This invention relates in general to processing of color video signals. In particular, this invention relates to method and apparatus for combining first and second color video signals into a single color video signal for recording or transmission in a reduced time period with minimal loss of signal information.
A standard color video signal such as the composite NTSC color television signal includes amplitude modulated luminance and quadrature related chrominance components which are frequency interleaved. The luminance component is transmitted at a full frequency bandwidth i.e. 4.2 Mhz., whereas the chrominance components are reduced in bandwidth. In the NTSC system approximately thirty frames of color information are transmitted each second with each frame comprising two interlaced fields. In order to record a composite television signal for home use, commercially available video cassette recorders (VCRs) utilize rotating magnetic heads to lay down oblique tracks on moving magnetic tape. A single video field is recorded on a single track length so that two tracks are required to record a complete video frame. If the frame is played back in a still frame mode, the playback heads will tend to bridge adjacent tracks of a frame causing annoying noise signals and jitter in the displayed picture. Moreover, with the trend towards more compact VCR's and the combination of the recorder and the camera into a lightweight, easy to handle, hand-held unit, the need exists to record the video signal on less and less recording tape. Thus, in U.S. Pat. No. Re. 29,999 entitled SYSTEM AND APPARATUS FOR RECORDING AND REPRODUCING TELEVISION VIDEO SIGNALS, reissued May 15, 1979, by A. Hirota there is disclosed a system for reducing by one-half the amount of magnetic tape required to record and play back a color video frame signal. As disclosed, only one of the two fields of each frame of a video signal is recorded on tape transported at one-half of the conventional speed. On playback, the field is played back twice in interlaced fashion to reproduce the video frame. This system results in a loss of vertical resolution since only half of the scanned lines of a video frame are reproduced.

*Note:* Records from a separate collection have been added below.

-- ==== Sys2Proof/Machine/Sync.lean ====
section
/-! DEFINITION. Sign registers, fences, semaphores, barriers, token queues, gangs, tasks and futures (12 R249 to R261). -/

namespace Sys2Proof.Machine

/-! ### Physical HBM (11 R234, R236) -/

/-- Why a byte of HBM cannot be reached, or its physical address (11 R234). -/
def Ctx.translate (x : Ctx) (va : Nat) (write : Bool) : Except Reason Nat :=
  if 2 ^ 40 ≤ va then .error .notMapped
  else
    let e1 := ((Table.get x.l1 (va / 2 ^ 30)).getD 0).toNat
    if e1 % 2 = 0 ∨ e1 / 2 ^ 40 ≠ 0 ∨ e1 / 2 % 2 ^ 11 ≠ 0 then .error .notMapped
    else
      let e2 := ((Table.get x.l2 (e1 / 2 ^ 12 * 512 + va / 2 ^ 21 % 512)).getD 0).toNat
      if e2 % 2 = 0 ∨ e2 / 2 ^ 40 ≠ 0 ∨ e2 / 2 ^ 3 % 2 ^ 18 ≠ 0 then .error .notMapped
      else if e2 / 4 % 2 = 1 then .error .retPage
      else if write && decide (e2 / 2 % 2 = 0) then .error .ronly
      else .ok (e2 / 2 ^ 21 * 2 ^ 21 + va % 2 ^ 21)

/-- Bytes of HBM by virtual address: the first failure with its place, or the bytes with the first poisoned one. -/
def State.hbmRead (s : State) (ctx va n : Nat) : Except (Reason × Nat) (List Byte × Option Nat) :=
  match Table.get s.ctxs ctx with
  | none => .error (.notMapped, va)
  | some x =>
    let ps := (List.range n).map fun i => (x.translate (va + i) false, va + i)
    match ps.find? fun p => match p.1 with | .error _ => true | .ok _ => false with
    | some (.error r, a) => .error (r, a)
    | _ =>
      let as := ps.filterMap fun p => match p.1 with | .ok a => some a | .error _ => none
      .ok (as.map s.hbm.read, (List.range n).find? fun i => s.hbmPoison.contains ((as.getD i 0) / 32))

/-! ### Repair stalls (22 R394, R395) -/

/-- The frames of 2 MiB of physical HBM: 32,768 in each of twelve stacks (00 R2, 22 R394). (DESIGN CHOICE, log 7) -/
def frameCount : Nat := 393216

/-- The stack of a frame. -/
def frameStack (f : Nat) : Fin 12 := Fin.ofNat 12 (f / 32768)

/-- The pseudo-channel of a frame, of 1,024 frames: 64 banks with 16 frames each (22 R394). -/
def framePch (f : Nat) : Nat := f / 1024 % 32

/-- Where a row of 2 KiB of physical HBM lies: its stack, its pseudo-channel, and its row in all the banks of that (22 R394). -/
def rowPlace (row : Nat) : Fin 12 × Nat × Nat :=
  (frameStack (row / 1024), framePch (row / 1024), row % 1048576)

/-- A row of 2 KiB of physical HBM stands on a resource whose repair step is in progress. -/
def State.rowStalled (s : State) (row : Nat) : Bool :=
  let (stack, pch, own) := rowPlace row
  match Table.get (s.hbmStacks[stack]).steps pch with
  | none => false
  | some (res, unit, _) => res = 2 || unit = own

/-- Some row of a frame is under repair. -/
def State.frameStalled (s : State) (f : Nat) : Bool :=
  match Table.get (s.hbmStacks[frameStack f]).steps (framePch f) with
  | none => false
  | some (res, unit, _) => res = 2 || unit / 1024 = f % 1024

/-- The row of HBM that a byte of a context's memory lies in is under repair. -/
def State.vaStalled (s : State) (x : Ctx) (va : Nat) : Bool :=
  match x.translate va false with
  | .ok a => s.rowStalled (a / 2048)
  | .error _ => false

/-- What is left of each repair step that rows meet, one entry for each step. -/
def State.stepsLeft (s : State) (rows : List Nat) : List Nat :=
  let places := ((rows.filter s.rowStalled).map fun r => let x := rowPlace r; (x.1.val, x.2.1)).eraseDups
  places.map fun x => match Table.get (s.hbmStacks.getD x.1 {}).steps x.2 with
    | some (_, _, t) => t - s.clock
    | none => 0

/-! ### Sign registers (12 R249) -/

/-- A sign-table failure (12 R249). -/
def signTrap {α : Type} (id h sub : Nat) : Except Trap α :=
  .error { cause := .signTable, tval := BitVec.ofNat 64 (id + h * 2 ^ 16 + sub * 2 ^ 24) }

/-- The table bytes of an identifier as the core reads them: LOCAL at issue, HBM when they arrive. -/
def State.signBytes (s : State) (e : BitVec 256) (id : Nat) : Except (Reason × Nat) (List Byte × Option Nat) :=
  if Ent.space e = 1 then s.me.localRd e false (32 * id) 32
  else if Ent.space e = 2 then s.hbmRead (s.me.ctx.getD 64) (Ent.base e + 32 * id) 32
  else .error (.space, 0)
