-- ==== Sys2Proof/Machine/Matrix.lean ====
section
/-! DEFINITION. The matrix commands: issue (09 R178 to R191), the plane load, the product, the drain and the known-answer test
(08 R162 to R177, 06 R126, R127), and the faults of 22 R382, R389. -/

namespace Sys2Proof.Machine

/-! ### Issue views (09 R181) -/

/-- The fields of a core's latest uncompleted MLDW into a plane. -/
def Core.loading (c : Core) (p : Nat) : Option PlaneInfo :=
  let l := (c.eng.all 1 ++ c.heldCmds).filter fun x => x.op.toNat = 0x42 && x.planeNo = some p
  (l.foldl (fun (a : Option Cmd) x => match a with
    | some y => if y.id < x.id then some x else a
    | none => some x) none).map fun x => x.cap.plane

/-- The issue view of a plane: whether it is valid, and its fields. -/
def State.planeView (s : State) (c : Fin 256) (p : Nat) : Bool × PlaneInfo :=
  match (s.core c).loading p with
  | some i => (true, i)
  | none =>
    let pl := (s.faces[clusterOf c]).planes.getD p {}
    (pl.valid, pl.info)

/-- The plane trap at issue (09 R193). -/
def State.needPlane (s : State) (p : Nat) : Except Trap PlaneInfo :=
  let (v, i) := s.planeView s.cur p
  if !v then trapWith .plane (BitVec.ofNat 64 p)
  else if some i.ctx ≠ s.me.ctx then trapWith .plane (BitVec.ofNat 64 (p + 2))
  else .ok i

/-- The descriptor checks of 09 R180; `top` is its first reserved bit. -/
def checkDesc (d : Word) (top : Nat) : Except Trap Unit :=
  if d.toNat / 2 ^ top ≠ 0 then trapWith .reservedField d
  else if descM d = 0 ∨ 64 < descM d ∨ 64 < descRow0 d + descM d then trapWith .matrixOperand d
  else .ok ()

/-- A format trap of a matrix command (09 R193). -/
def matFormat {α : Type} (code plane : BitVec 8) : Except Trap α :=
  trapWith .format (BitVec.ofNat 64 (code.toNat + 256 * plane.toNat))

/-- The weight formats (08 R163). -/
def isWeight (f : BitVec 8) : Bool := [0x40, 0x01, 0x50, 0x03, 0x51, 0x60, 0x61].contains f.toNat

/-- 4-bit weights or activations. -/
def isHalf (f : BitVec 8) : Bool := f = 0x03 || f = 0x51 || f = 0x61

/-- The extents that MLDW accepts (09 R187). -/
def extentOk (f : BitVec 8) (n : BitVec 3) (k j : Nat) : Bool :=
  match f.toNat with
  | 0x40 => decide (k % 32 = 0 ∧ 32 ≤ k ∧ k ≤ 768 ∧ 1 ≤ j ∧ j ≤ 1024)
  | 0x60 => decide (k % 12 = 0 ∧ 12 ≤ k ∧ k ≤ 9216 / sparseN n ∧ j % 128 = 0 ∧ 128 ≤ j ∧ j ≤ 1024)
  | 0x61 => decide (k % 12 = 0 ∧ 12 ≤ k ∧ k ≤ 18432 / sparseN n ∧ j % 128 = 0 ∧ 128 ≤ j ∧ j ≤ 1024)
  | _ => decide (1 ≤ k ∧ k ≤ (if isHalf f then 1536 else 768) ∧ 1 ≤ j ∧ j ≤ 1024)

/-- The operand pairs of 08 R168. -/
def pairOk (a w : BitVec 8) : Bool :=
  (a = 0x40 && w = 0x40) || ([0x01, 0x50, 0x03, 0x51].contains a.toNat && isWeight w && w ≠ 0x40)

/-! ### The seven commands at issue -/

/-- MLEASE (09 R184). -/
def execMlease (g : Guard) (n : BitVec 8) (e : EngOpt) (s : State) : Host.Outcome State Fault Refusal :=
  runSlot g (engCmd (fun _ => 1) (fun _ => []) fun s => do
    s.issueCmd 1 0x40 e 0 none { x := n.setWidth 64 }) s

/-- MFREE (09 R185). -/
def execMfree (g : Guard) (e : EngOpt) (s : State) : Host.Outcome State Fault Refusal :=
  runSlot g (engCmd (fun _ => 1) (fun _ => []) fun s => do
    s.issueCmd 1 0x41 e 0 none {}) s

/-- MLDW (09 R186, R187). (DEDUCED, log 15) -/
def execMldw (g : Guard) (a : BitVec 4) (l u : BitVec 1) (c : BitVec 3) (e : EngOpt) (s : State) : Host.Outcome State Fault Refusal :=
  runSlot g (engCmd (fun _ => 1) (fun s => s.matUses a) fun s => do
    let m := s.me.tmap a
    let h := s.mapHandle m
    let hold := s.holder s.me h.e
    let f := TMap.fmt m
    let p := l.toNat
    if TMap.wrap m 0 || TMap.wrap m 1 || TMap.gather m then mapTrap a
    checkWrap m
    if !isWeight f || (u = 1) != (f = 0x40 : Bool) || (!isSparse f && c ≠ 0) ||
        (isSparse hold.code && hold.aux ≠ c) || !tagOk (TMap.tag m).code.toNat (TMap.tag m).id.toNat ||
        (hold.code ≠ 0 && !tagOk hold.tag.code.toNat hold.tag.id.toNat) then
      matFormat f (s.planeView s.cur p).2.fmt
    checkHolder hold m
    if !isSparse f then checkMap a m
    let k := mapCount m 0
    let j := mapCount m 1
    if !extentOk f c k j then trapWith .matrixOperand (BitVec.ofNat 64 (k % 65536 + j % 65536 * 65536))
    let fa := effFmt hold m
    let s ← s.pinSources (pinsOf (isBlockFmt fa.code.toNat && fa.ssrc = 1) fa h)
    let pl : PlaneInfo := { fmt := f, ncode := c, layout := u, ktag := TMap.tag m, kext := k, next := j, ctx := s.me.ctx.getD 64 }
    s.issueCmd 1 0x42 e 0 none { ma := m, ha := h, fa := fa, y := l.setWidth 64, plane := pl }) s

It has also been proposed to transmit two video signals over a single cable channel by bandwidth compression techniques in a paper entitled "Cost Effective Bandwidth Compression Techniques for Increasing CATV System Channel Capacities" by R. L. Hess and H. C. Willard, of General Electric Co., Portsmouth, Va. As disclosed, the luminance components in adjacent scan lines are added to produce a signal which is transmitted at maximum bandwidth, and are also subtracted to produce another signal which is transmitted at reduced bandwidth. The sum and difference luminance signals are modulated in quadrature on an RF carrier. The two chrominance components are bandwidth limited and averaged for the two lines and modulated in quadrature on a color subcarrier frequency. The luminance and chrominance quadrature signals are sent within the time period of a single line so that the time period of a second line may be used to transmit a second different video signal. Although this system reduces the transmission time of a video frame signal, recording and playback may produce cross-modulation between the quadrature luminance signals resulting in crawling patterns in the edges of objects, and objectionable disturbances in picture reproduction. The quadrature chrominance signal may be subjected to time base errors in recording and playback which cause color bands in the picture.
Thus, there exists a need for video signal processing techniques which will permit the recording or transmission of a greater amount of video information on a given amount of record material or in a reduced transmission channel without loss of picture resolution and color fidelity and without the production of picture disturbances and image degradation. There is also a need in consumer VCRs to provide the ability to play back a single video frame in a still mode without image disturbances and degradation.